→ **Task objective**: Copy exactly the lines of the records below, and only those lines, beginning with the line that contains "def Iocc.tagPlace (x" and ending with the line that contains "if (s.iocc k).tagsInMemory".

→ **Provided data**:
———
/-- The real address of word n of the tables in system memory (R939): they are continuous from the starting address on, and
the address wraps as every real address does. -/
def Iocc.tablePlace (x : Iocc) (n : Nat) : Word := Config.tableStart x.anchor + BitVec.ofNat 32 (4 * n)

/-- The place of TCW p in system memory: the TCWs come first, or after the tags where there are tags (log entry 47). -/
def Iocc.tcwPlace (x : Iocc) (p : Nat) : Word :=
  x.tablePlace (if Config.tagsFirst && !x.withoutTags then tagWords + p else p)

/-- The place of word n of the tag table in system memory: after the TCWs, or first. -/
def Iocc.tagPlace (x : Iocc) (n : Nat) : Word := x.tablePlace (if Config.tagsFirst then n else x.tcwsWithTags + n)

/-- The tag table is in system memory (R939). Without tags all the memory of the tables holds TCWs (R937), and the tag storage is
the IOCC's own (log entry 62). -/
def Iocc.tagsInMemory (x : Iocc) : Bool := x.tablesInMemory && !x.withoutTags

/-- A word of a table in system memory (R939); `none` where there is no memory, a table access error. -/
def State.tableRead (s : State) (a : Word) : Option Word :=
  if (List.range 4).all fun i => s.isRam (a.toNat + i) then some (wordOfBytes (s.memBytes a.toNat 4)) else none

/-- A word of a table in system memory replaced. -/
def State.tableWrite (s : State) (a v : Word) : State := State.setMemBytes (toBytes 4 v) a.toNat s

/-- What a look-up of a TCW answers (R850). -/
inductive TcwLook where
  | tcw (t : Word)
  | absent
  /-- A TCW access error (R939). -/
  | error
  | refused (r : Refusal)
  deriving DecidableEq, Repr

/-- `TCWLookup(p)` (R850, R855): in the IOCC's own RAM, or in system memory at the anchor (R939). -/
def tcwLookup (k p : Nat) (s : State) : TcwLook :=
  let x := s.iocc k
  match x.ntcw with
  | none => .refused .configCode
  | some n =>
    if n ≤ p then .absent
    else if x.tablesInMemory then
      match s.tableRead (x.tcwPlace p) with
      | some t => .tcw t
      | none => .error
    else .tcw (cellRead 0 x.tcw p)

/-- TCW[p] <- t. -/
def setTcw (k p : Nat) (t : Word) (s : State) : State :=
  if (s.iocc k).tablesInMemory then s.tableWrite ((s.iocc k).tcwPlace p) t
  else s.onIocc k fun x => { x with tcw := cellWrite 0 x.tcw p t }

/-- TCW[p] changed by f, if there is such a TCW. -/
def updateTcw (k p : Nat) (f : Word → Word) (s : State) : State :=
  match tcwLookup k p s with
  | .tcw t => setTcw k p (f t) s
  | _ => s

/-- Word n of the tag table (R897, R939), two words to a tag; `none` is a tag access error. -/
def tagWord (k n : Nat) (s : State) : Option Word :=
  let x := s.iocc k
  if x.tagsInMemory then s.tableRead (x.tagPlace n) else some (cellRead 0 x.tag n)

/-- Word n of the tag table replaced. -/
def setTagWord (k n : Nat) (v : Word) (s : State) : State :=
  if (s.iocc k).tagsInMemory then s.tableWrite ((s.iocc k).tagPlace n) v
  else s.onIocc k fun x => { x with tag := cellWrite 0 x.tag n v }

/-- The page number of a bus address: ba[0:19]. -/
def busPage (ba : Word) : Nat := ba.toNat / 4096

/-! ### Slots held in reset (R940) -/

/-- The Component Reset register holds a slot in reset (R940): slots 0 to 7, and the Standard I/O, slot 15. The other numbers
are no slots, and nothing is in them. -/
def Iocc.slotHeld (x : Iocc) (slot : BitVec 4) : Bool :=
  if slot.toNat < 8 then !bitAt x.crr slot.toNat else if slot = 15 then !bitAt x.crr 31 else true

/-- The Standard I/O is held in reset: CRR bit 31 is 0. -/
def Iocc.standardHeld (x : Iocc) : Bool := !bitAt x.crr 31

/-- The eight slots are held in reset: CRR bits 0-7 are 0. -/
def Iocc.slotsHeld (x : Iocc) : Bool := bitsAt x.crr 0 8 == 0

/-- Every device that could answer a cycle is held in reset: at the bus I/O addresses of the Standard I/O (R947) it, at
others every slot, and in bus memory all. -/
def Iocc.allHeld (x : Iocc) (sp : BusSpace) (addr : Word) : Bool :=
  match sp with
  | .io => if addr.toNat < 0x100 then x.standardHeld else x.slotsHeld
  | _ => x.slotsHeld && x.standardHeld

/-- The sixteen levels, channels or slots. -/
def sixteen : List (BitVec 4) := (List.range 16).map (BitVec.ofNat 4)

/-- The ticks of 100 milliseconds (R940). -/
def holdTicks : Nat := 390625

/-- CRR <- v (R940): a slot that is put into reset must be held for 100 milliseconds, and asks for nothing any more. -/
def Iocc.setCrr (x : Iocc) (v : Word) : Iocc :=
  let y := { x with crr := v }
  { y with
    hold := x.hold ++ ((sixteen.filter fun i => !x.slotHeld i && y.slotHeld i).map fun i => (i, holdTicks))
    requests := x.requests.filter fun r => !y.slotHeld r.slot }

/-- A store of v to CRR releases a slot that has not been held for 100 milliseconds (R940). -/
def Iocc.releasesEarly (x : Iocc) (v : Word) : Bool := x.hold.any fun e => !{ x with crr := v }.slotHeld e.1

/-! ### Errors -/

/-- The error action of the load and store path (R835, R836): the code goes to CSR15 bits 0-3 if none is there, and bits
6-31 become a free value (log entry 42). -/
def logCsr15 (k : Nat) (code : Option (BitVec 4)) (s : State) : State :=
  match code with
  | none => s
  | some c =>
    let v := (s.iocc k).csr 15
    if bitsAt v 0 4 = 0 && !(s.cfg.devInvopLost && c == 1 && s.lastCsr) then
      let (w, s1) := s.drawWord
      s1.onIocc k fun x => x.setCsr 15 (c ++ bitsAt v 4 2 ++ w.extractLsb' 0 26)
    else s

/-- A cycle is appended to the trace. -/
def State.logBus (s : State) (k : Nat) (sp : BusSpace) (addr : Word) (store feedback : Bool) (bytes : List Byte) :
    State :=
  { s with busLog := ⟨k, sp, addr, store, feedback, bytes⟩ :: s.busLog }

/-- A signal to the device of a channel is pulsed. -/
def State.pulse (s : State) (k : Nat) (sp : BusSpace) (c : BitVec 4) : State :=
  s.logBus k sp (c.setWidth 32) false true []

/-- `bmerr` (R890): the code and the page go to the channel's CSR, and 'chck' is pulsed. On the listed models the page
does not after a system address error that a TCW reload preceded. -/
def bmErr (k : Nat) (c : BitVec 4) (code : BitVec 4) (reload : Bool) (ba : Word) (s : State) : State :=
  let page (v : Word) : BitVec 20 :=
    if s.cfg.devReloadAddr && reload && code == 0xD then bitsAt v 6 20 else bitsAt ba 0 20
  (s.onIocc k fun x =>
    x.setCsr c (code ++ bitsAt (x.csr c) 4 2 ++ page (x.csr c) ++ bitsAt (x.csr c) 26 6)).pulse k .channelCheck c

/-- `dmaerr` (R909): the code goes to the channel's CSR and 'tc' is pulsed; nothing else changes. -/
def dmaErr (k : Nat) (c : BitVec 4) (code : BitVec 4) (s : State) : State :=
  (s.onIocc k fun x => x.setCsr c (setBits (x.csr c) 0 4 code)).pulse k .terminalCount c

/-- `BusTimeout` (R848). The Bus Status register latches only the first error (R938). -/
def busTimeout (k : Nat) (signals : Byte) (s : State) : State :=
  s.onIocc k fun x => Iocc.setCrr
    { x with
      bsr := if x.misc.getMsbD 1 then x.bsr else signals
      misc := x.misc ||| 0b010#3
      cfgReg := setBit x.cfgReg 0 false } 0

/-- The hardware fault that waits for an access it can concern (R836, R886, R901, R912): its code, and the state without
it. -/
def takeFault (k : Nat) (codes : List (BitVec 4)) (s : State) : Option (BitVec 4 × State) :=
  let code := (s.iocc k).fault
  if codes.contains code then some (code, s.onIocc k fun x => { x with fault := 0 }) else none

/-- n bytes of which the first ones are given and the rest free. -/
def fillBytes (n : Nat) (l : List Byte) (s : State) : List Byte × State :=
  let (free, s1) := s.drawBytes n
  ((List.range n).map fun i => if i < l.length then l.getD i 0 else free.getD i 0, s1)

/-! ### System memory as the IOCC sees it (R864, R860) -/

/-- A byte of system memory: main memory in the buffered mode, the view the processor has in the unbuffered one
(decision D44), where an address without memory is a machine check condition, as for the processor (log entry 49). -/
def sysRead (k : Nat) (a : Nat) (s : State) : Byte × State :=
  match (s.iocc k).bufferMode with
  | .unbuffered => s.loadReal (BitVec.ofNat 32 a)
  | _ => (s.memByte a, s)

/-- A byte of system memory replaced; in the unbuffered mode as the processor stores, with a machine check condition where
there is no memory, and for ROM (log entry 49). -/
def sysWrite (k : Nat) (a : Nat) (v : Byte) (s : State) : State :=
  match (s.iocc k).bufferMode with
  | .unbuffered => s.storeReal (BitVec.ofNat 32 a) v
  | _ => s.setMemByte a v

/-! ### Buffers (R886) -/

/-- The real address of the line a buffer holds: RPN of its TCW, then bus address bits A11 to A6. -/
def Iocc.lineAddr (x : Iocc) (b : BitVec 4) : Nat :=
  (bitsAt (x.reg4 b) 0 20 ++ bitsAt (x.reg8 b) 26 6 ++ 0#6 : Word).toNat

/-- The byte j of a buffer that goes back to memory: what a device wrote, else by the read-modify-write (R886). -/
def keepByte (rmw : Config.Rmw) (b : Buffer) (j : Nat) : Option Byte :=
  if b.written.getLsbD j then some (b.bytes.getD j 0)
  else
    match rmw with
    | .prefetch => some (b.snapshot.getD j 0)
    | .postfetch => none

/-- The bytes of a buffer from j on go back to memory at `base`. -/
def writeBack (rmw : Config.Rmw) (b : Buffer) (base : Nat) : Nat → Nat → State → State
  | 0, _, s => s
  | n + 1, j, s =>
    writeBack rmw b base n (j + 1)
      (match keepByte rmw b j with
        | some v => s.setMemByte (base + j) v
        | none => s)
———
→ **Task answer**:
def Iocc.tagPlace (x : Iocc) (n : Nat) : Word := x.tablePlace (if Config.tagsFirst then n else x.tcwsWithTags + n)

/-- The tag table is in system memory (R939). Without tags all the memory of the tables holds TCWs (R937), and the tag storage is
the IOCC's own (log entry 62). -/
def Iocc.tagsInMemory (x : Iocc) : Bool := x.tablesInMemory && !x.withoutTags

/-- A word of a table in system memory (R939); `none` where there is no memory, a table access error. -/
def State.tableRead (s : State) (a : Word) : Option Word :=
  if (List.range 4).all fun i => s.isRam (a.toNat + i) then some (wordOfBytes (s.memBytes a.toNat 4)) else none

/-- A word of a table in system memory replaced. -/
def State.tableWrite (s : State) (a v : Word) : State := State.setMemBytes (toBytes 4 v) a.toNat s

/-- What a look-up of a TCW answers (R850). -/
inductive TcwLook where
  | tcw (t : Word)
  | absent
  /-- A TCW access error (R939). -/
  | error
  | refused (r : Refusal)
  deriving DecidableEq, Repr

/-- `TCWLookup(p)` (R850, R855): in the IOCC's own RAM, or in system memory at the anchor (R939). -/
def tcwLookup (k p : Nat) (s : State) : TcwLook :=
  let x := s.iocc k
  match x.ntcw with
  | none => .refused .configCode
  | some n =>
    if n ≤ p then .absent
    else if x.tablesInMemory then
      match s.tableRead (x.tcwPlace p) with
      | some t => .tcw t
      | none => .error
    else .tcw (cellRead 0 x.tcw p)

/-- TCW[p] <- t. -/
def setTcw (k p : Nat) (t : Word) (s : State) : State :=
  if (s.iocc k).tablesInMemory then s.tableWrite ((s.iocc k).tcwPlace p) t
  else s.onIocc k fun x => { x with tcw := cellWrite 0 x.tcw p t }

/-- TCW[p] changed by f, if there is such a TCW. -/
def updateTcw (k p : Nat) (f : Word → Word) (s : State) : State :=
  match tcwLookup k p s with
  | .tcw t => setTcw k p (f t) s
  | _ => s

/-- Word n of the tag table (R897, R939), two words to a tag; `none` is a tag access error. -/
def tagWord (k n : Nat) (s : State) : Option Word :=
  let x := s.iocc k
  if x.tagsInMemory then s.tableRead (x.tagPlace n) else some (cellRead 0 x.tag n)

/-- Word n of the tag table replaced. -/
def setTagWord (k n : Nat) (v : Word) (s : State) : State :=
  if (s.iocc k).tagsInMemory then s.tableWrite ((s.iocc k).tagPlace n) v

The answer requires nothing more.